Responsabilité du « producteur » d’un service de communication au public en ligne : condition d’une fixation préalable

Pour se prononcer sur les conditions de mise en jeu de la responsabilité pénale du producteur d’un service de communication au public en ligne, le Conseil constitutionnel avait été saisi en application de la procédure nouvelle de contrôle de la conformité d’une loi à la Constitution que sont les questions prioritaires de constitutionnalité (QPC). A l’occasion d’un litige, celles-ci permettent désormais, aux justiciables, de contester, devant tout juge, la constitutionnalité d’une disposition législative dont il pourrait leur être fait application. En l’espèce, dans sa décision n° 2011-164 QPC du 16 septembre 2011, le Conseil constitutionnel s’est livré à ce qui est qualifié de « réserve d’interprétation » pour déterminer les conditions de la possible mise en jeu de la responsabilité pénale du « producteur » d’un service de communication au public en ligne, dans le cadre de ladite « responsabilité en cascade » (descendant, à défaut du directeur de la publication, à l’auteur, et à défaut de l’auteur, au producteur) définie, à l’origine, à l’égard de la communication audiovisuelle (radio et télévision), étendue désormais à l’ensemble des services de « communication au public par voie électronique », par l’article 93-3 de la loi du 29 juillet 1982, et applicable notamment aux infractions (diffamation, injure, racisme…) définies par la loi du 29 juillet 1881 et par quelques autres textes qui retiennent cette même forme de responsabilité.

A la différence du « directeur de la publication », à propos duquel il est expressément posé, par l’article en cause, qu’il ne peut être tenu pour pénalement responsable de ces infractions que « lorsque le message incriminé a fait l’objet d’une fixation préalable à sa communication au public », la rédaction de l’article en cause conduisait jusqu’ici, « à défaut » du premier, à engager la responsabilité de « l’auteur, et à défaut de l’auteur », celle du « producteur », sans la subordonner à une condition de « fixation préalable ». Comprise, à l’origine, comme signifiant un enregistrement de paroles et de sons par quelque moyen que ce soit (bande magnétique, support numérique), cette notion doit, en fonction de l’évolution des techniques notamment numériques et de leurs usages, être appliquée à tout procédé qui permet de prendre connaissance du message litigieux avant sa mise à disposition du public et, en conséquence, de s’y opposer. Le producteur ayant ainsi connaissance d’un tel contenu et n’ayant pas fait obstacle à sa diffusion, il peut être alors justifié que sa responsabilité se trouve engagée. Tout autre situation ferait notamment peser, sur le producteur, une présomption de culpabilité, contraire au principe fondamental de présomption d’innocence et introduirait une inégalité de traitement entre les directeurs de publication et les producteurs.
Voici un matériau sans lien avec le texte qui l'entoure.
/-- The switch of R46: a word with condition 1111b does nothing. -/
theorem test_never_condition : steps { start 0x1f 0x8000 [] [(0x8000, .word, 0xF0000000)] with
    platform := ⟨[], [], [], true⟩ } (fun t => decide (t.pc = 0x8004#32)) = true := by decide

/-! ## Events -/

/-- R563: IRQ from THUMB state. -/
theorem test_irq : steps { start 0x3f 0x8000102 [] [] with inputs := [⟨false, .high, .low⟩] }
    (fun t => decide (psr t = 0x92 ∧ t.pc = 0x18#32 ∧ t.regs.r14Irq = 0x8000106#32 ∧
      t.spsrs.irq = Psr.ofWord 0x3f#32 ∧ t.inputs = [])) = true := by decide

/-- R562, R565: FIQ goes before IRQ and sets F. -/
theorem test_fiq_before_irq : steps { start 0x1f 0x8000 [] [] with inputs := [⟨false, .low, .low⟩] }
    (fun t => decide (psr t = 0xd1 ∧ t.pc = 0x1C#32 ∧ t.regs.r14Fiq = 0x8004#32)) = true := by decide

/-- R563: a masked IRQ is not taken (MOV R0,R0 runs). -/
theorem test_masked_irq : steps { start 0x9f 0x8000 [] [(0x8000, .word, 0xE1A00000)] with
    inputs := [⟨false, .high, .low⟩] } (fun t => decide (psr t = 0x9f ∧ t.pc = 0x8004#32)) = true := by decide

/-- R600, R601: the reset input from THUMB state in User mode. -/
theorem test_reset_input : steps { start 0x30 0x8000100 [] [] with inputs := [⟨true, .low, .low⟩] }
    (fun t => decide (t.pc = 0#32 ∧ t.cpsr.mode = .svc ∧ t.cpsr.i = true ∧ t.cpsr.f = true ∧ t.cpsr.t = false)) =
      true := by decide

/-- R551: an aborted fetch. -/
theorem test_prefetch_abort : steps (onPlatform (start 0x10 0x8000 [] []) [⟨.fetch, .word, true, 0x8000#32, 0x8003#32⟩] [])
    (fun t => decide (psr t = 0x97 ∧ t.pc = 0x0C#32 ∧ t.regs.r14Abt = 0x8004#32 ∧ t.spsrs.abt = Psr.ofWord 0x10#32)) =
      true := by decide

/-- R552: LDR R0,[R1],#4 whose read aborts: the base is written back, R0 is not. -/
theorem test_data_abort : steps (onPlatform (start 0x10 0x8000 [(0, 9), (1, 0x1000)] [(0x8000, .word, 0xE4910004)])
    [⟨.read, .word, true, 0x1000#32, 0x1003#32⟩] [])
    (fun t => decide (psr t = 0x97 ∧ t.pc = 0x10#32 ∧ t.regs.r14Abt = 0x8008#32 ∧ t.regs.r1 = 0x1004#32 ∧
      t.regs.r0 = 9#32)) = true := by decide

/-- R264: LDR R0,[R1] with R1 = 1003h aborts where the platform aborts 1003h, not where it aborts 1000h. -/
theorem test_abort_address :
    [0x1003, 0x1000].map (fun a => steps (onPlatform (start 0x10 0x8000 [(1, 0x1003)] [(0x8000, .word, 0xE5910000)])
      [⟨.read, .word, true, BitVec.ofNat 32 a, BitVec.ofNat 32 a⟩] []) (fun t => decide (t.pc = 0x10#32))) =
    [true, false] := by decide

/-- R552, R620: LDMIA R1,{R13}^ whose read aborts in Supervisor mode: Abort mode, the mark of R620 left, and the
handler's first instruction, MOV R0,R14, refused. -/
theorem test_aborted_user_ldm : steps (onPlatform (start 0x93 0x8000 [(1, 0x1000)] [(0x8000, .word, 0xE8D12000),
    (0x10, .word, 0xE1A0000E)]) [⟨.read, .word, false, 0x1000#32, 0x1003#32⟩] [])
    (fun t => decide (psr t = 0x97) && t.userLdm && stops t .bankedReadAfterUserLdm) = true := by decide

/-! ## Well-formedness: one violation for each check -/

theorem test_wellFormed_bx : (Instr.bx .al 15#4).wellFormed = false := by decide
theorem test_wellFormed_shift_register : (Instr.movShReg .al true 0#4 ⟨1#4, .lsl, 15#4⟩).wellFormed = false := by decide
theorem test_wellFormed_multiply : [Instr.mul .al false 0#4 1#4 0#4, .mul .al false 15#4 1#4 2#4,
    .mla .al false 0#4 15#4 1#4 2#4].all (fun i => !i.wellFormed) = true := by decide
theorem test_wellFormed_long_multiply : [Instr.umull .al false 0#4 0#4 1#4 2#4, .smlal .al false 1#4 0#4 3#4 1#4,
    .smull .al false 1#4 0#4 3#4 0#4, .umlal .al false 1#4 0#4 15#4 2#4].all (fun i => !i.wellFormed) = true := by
  decide
theorem test_wellFormed_psr : [Instr.mrs .al false 15#4, .msrReg .al false ⟨true, false, false, true⟩ 15#4].all
    (fun i => !i.wellFormed) = true := by decide
theorem test_wellFormed_writeback : [Instr.ldrImmPre .al true true 1#4 1#4 4#12, .strImmPost .al true 15#4 0#4 4#12,
    .ldrhImm .al .post true 2#4 2#4 2#8].all (fun i => !i.wellFormed) = true := by decide
theorem test_wellFormed_offset_register : [Instr.ldrRegPre .al true false 1#4 0#4 ⟨15#4, .lsl, 0#5⟩,
    .strhReg .al (.pre false) true 1#4 0#4 15#4].all (fun i => !i.wellFormed) = true := by decide
theorem test_wellFormed_block : [Instr.stm .al false true false 15#4 1#16, .ldm .al false true true 5#4 0#16,
    .ldmPcS .al false true true 15#4 1#15, .stmS .al false true true 5#4 1#16, .ldmUserS .al false true true 5#4 1#15,
    .ldmUserS .al false true false 5#4 0#15].all (fun i => !i.wellFormed) = true := by decide
theorem test_wellFormed_swap : [Instr.swp .al 1#4 15#4 2#4, .swpb .al 1#4 0#4 15#4, .swp .al 15#4 0#4 1#4].all
    (fun i => !i.wellFormed) = true := by decide
theorem test_wellFormed_coprocessor_base : (Instr.ldc .al true true false true 15#4 0#4 1#4 0#8).wellFormed = false := by
  decide
theorem test_wellFormed_thumb_lists : [Instr.tPush false 0#8, .tPop false 0#8, .tStmia 0#3 0#8, .tLdmia 0#3 0#8].all
    (fun i => !i.wellFormed) = true := by decide

/-! ## Timing table -/

/-- R631, R632, R634: ADDS with a shift by register into R15, MUL with m = 2, LDM with R15, BNE not taken. -/
theorem test_cycles : [Instr.addShReg .al true 0#4 15#4 ⟨1#4, .lsl, 2#4⟩, .mul .al false 0#4 1#4 2#4,
    .ldm .al false true true 13#4 0x8003#16, .tBne 0#8].map (cyclesOf 0 0 (start 0x4000001f 0x8000 [(1, 0x1234)] [])) =
    [⟨2, 1, 1, 0⟩, ⟨1, 0, 2, 0⟩, ⟨4, 2, 1, 0⟩, ⟨1, 0, 0, 0⟩] := by decide

/-! ## For every statement with hypotheses, states and operands that meet all of them -/

/-- An ARM state in the mode with these bits, `w` at pc. -/
def armAt (bits w : Nat) : State := start bits 0x8000 [(1, 0x1000)] [(0x8000, .word, w)]

theorem test_DecodeOfEncode_met : (Instr.stm .ne true false true 3#4 0x8001#16).wellFormed = true ∧
    (Instr.tPush true 0#8).wellFormed = true := by decide

theorem test_EncodeOfDecode_met : decodeArm 0xEAFFFFFE#32 = .ok (.b .al 0xFFFFFE#24) ∧
    decodeThumb 0xFFFF#16 = .ok (.tBlSecond 0x7FF#11) := ⟨rfl, rfl⟩

/-- An ARM and a THUMB instruction; one right after an LDM of the user bank that reads no banked register. -/
theorem test_StepRunsDecoded_met :
    (noEvent (armAt 0x1f 0xE3A00001) ∧ fetchable (armAt 0x1f 0xE3A00001) ∧
      decode false (bytesAtPc (armAt 0x1f 0xE3A00001)) = .ok (.movImm .al false 0#4 ⟨0#4, 1#8⟩) ∧
      conditionPasses (armAt 0x1f 0xE3A00001) ∧
      (armAt 0x1f 0xE3A00001).bankHazard (.movImm .al false 0#4 ⟨0#4, 1#8⟩) = false) ∧
    (noEvent (start 0x3f 0x8002 [] []) ∧ fetchable (start 0x3f 0x8002 [] []) ∧
      decode true (bytesAtPc (start 0x3f 0x8002 [] [])) = .ok (.tLslImm 0#5 0#3 0#3) ∧
      conditionPasses (start 0x3f 0x8002 [] []) ∧
      (start 0x3f 0x8002 [] []).bankHazard (.tLslImm 0#5 0#3 0#3) = false) ∧
    (let s := { armAt 0x93 0xE1A00001 with userLdm := true }
     noEvent s ∧ fetchable s ∧
       decode false (bytesAtPc s) = .ok (.movShImm .al false 0#4 ⟨1#4, .lsl, 0#5⟩) ∧ conditionPasses s ∧
       s.bankHazard (.movShImm .al false 0#4 ⟨1#4, .lsl, 0#5⟩) = false) :=
  ⟨⟨by unfold noEvent; decide, by unfold fetchable pcAligned ReachesRam; decide, rfl,
      fun _ => ⟨.al, by decide, by decide⟩, by decide⟩,
    ⟨by unfold noEvent; decide, by unfold fetchable pcAligned ReachesRam; decide, rfl,
      fun h => absurd h (by decide), by decide⟩,
    by unfold noEvent; decide, by unfold fetchable pcAligned ReachesRam; decide, rfl,
      fun _ => ⟨.al, by decide, by decide⟩, by decide⟩

theorem test_FailedConditionIsNop_met : armCond (.swi .eq 0#24) = some .eq ∧
    condPassed .eq (armAt 0x1f 0).cpsr.flags = false := by decide

/-- A failing condition; condition 1111b with the switch off and on. -/
theorem test_ConditionAtTheStep_met :
    (noEvent (armAt 0x1f 0x0A000000) ∧ fetchable (armAt 0x1f 0x0A000000) ∧ (armAt 0x1f 0x0A000000).cpsr.t = false ∧
      Cond.ofCode (((armAt 0x1f 0x0A000000).mem.read 0x8000#32 .word).extractLsb' 28 4) = some .eq ∧
      condPassed .eq (armAt 0x1f 0x0A000000).cpsr.flags = false) ∧
    (noEvent (armAt 0x1f 0xF0000000) ∧ fetchable (armAt 0x1f 0xF0000000) ∧
      ((armAt 0x1f 0xF0000000).mem.read 0x8000#32 .word).extractLsb' 28 4 = 15#4 ∧
      (armAt 0x1f 0xF0000000).platform.nvNeverExecutes = false) ∧
    (let s := { armAt 0x1f 0xF0000000 with platform := ⟨[], [], [], true⟩ }
     noEvent s ∧ fetchable s ∧ s.platform.nvNeverExecutes = true) := by
  unfold noEvent fetchable pcAligned ReachesRam; decide

/-- The last byte of the instruction is the first byte of the store; steps that answer next; a store that does not
abort; B. -/
theorem test_StaleFetchRefused_met :
    (let s := { armAt 0x1f 0 with window := ⟨[], [⟨0x8003#32, 1⟩]⟩ }
     noEvent s ∧ pcAligned s ∧ s.aborts .fetch s.userMode s.pc s.fetchWidth = false ∧
       (⟨0x8003#32, 1⟩ : Span) ∈ s.window.last ++ s.window.prev ∧ s.pc.toNat ≤ 0x8003 ∧
       0x8003 < s.pc.toNat + widthBytes s.fetchWidth) ∧
    steps (armAt 0x1f 0xE5810000) (fun t => decide (t.window = ⟨[⟨0x1000#32, 4⟩], []⟩)) = true ∧
    ((SingleForm.immPre false 0#12).allowed 1#4 0#4 ∧
      (armAt 0x1f 0).aborts .write ((SingleForm.immPre false 0#12).user (armAt 0x1f 0))
        ((SingleForm.immPre false 0#12).ea true 1#4 (armAt 0x1f 0)) .word = false) ∧
    condPassed .al (armAt 0x1f 0).cpsr.flags = true := by
  unfold noEvent pcAligned SingleForm.allowed; decide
Grâce à une formulation qui pourrait être plus explicite, mais sans pouvoir cependant procéder lui-même à une rédaction nouvelle dudit article 93-3 de la loi du 29 juillet 1982, le Conseil constitutionnel considère que la disposition contestée ne saurait être interprétée « comme permettant que le créateur ou l’animateur » (sans doute est-ce ainsi qu’il identifie le producteur) « d’un site de communication au public en ligne (…) voie sa responsabilité engagée en sa qualité de producteur à raison du seul contenu d’un message dont il n’avait pas connaissance avant la mise en ligne ». Il conclut que, « sous cette réserve, les dispositions contestées ne sont pas contraires » aux principes de valeur constitutionnelle et, en conséquence, que « l’article 93-3 de la loi du 29 juillet 1982 ne méconnaît aucun autre droit ou liberté que la Constitution garantit ».

Cela pourrait être formulé de manière plus positive. En clair : la responsabilité pénale du « producteur » (dont la fonction mériterait éclaircissements et précisions) d’un service de communication au public en ligne ne pourra désormais, dans la « cascade », être engagée qu’en cas de « fixation préalable ».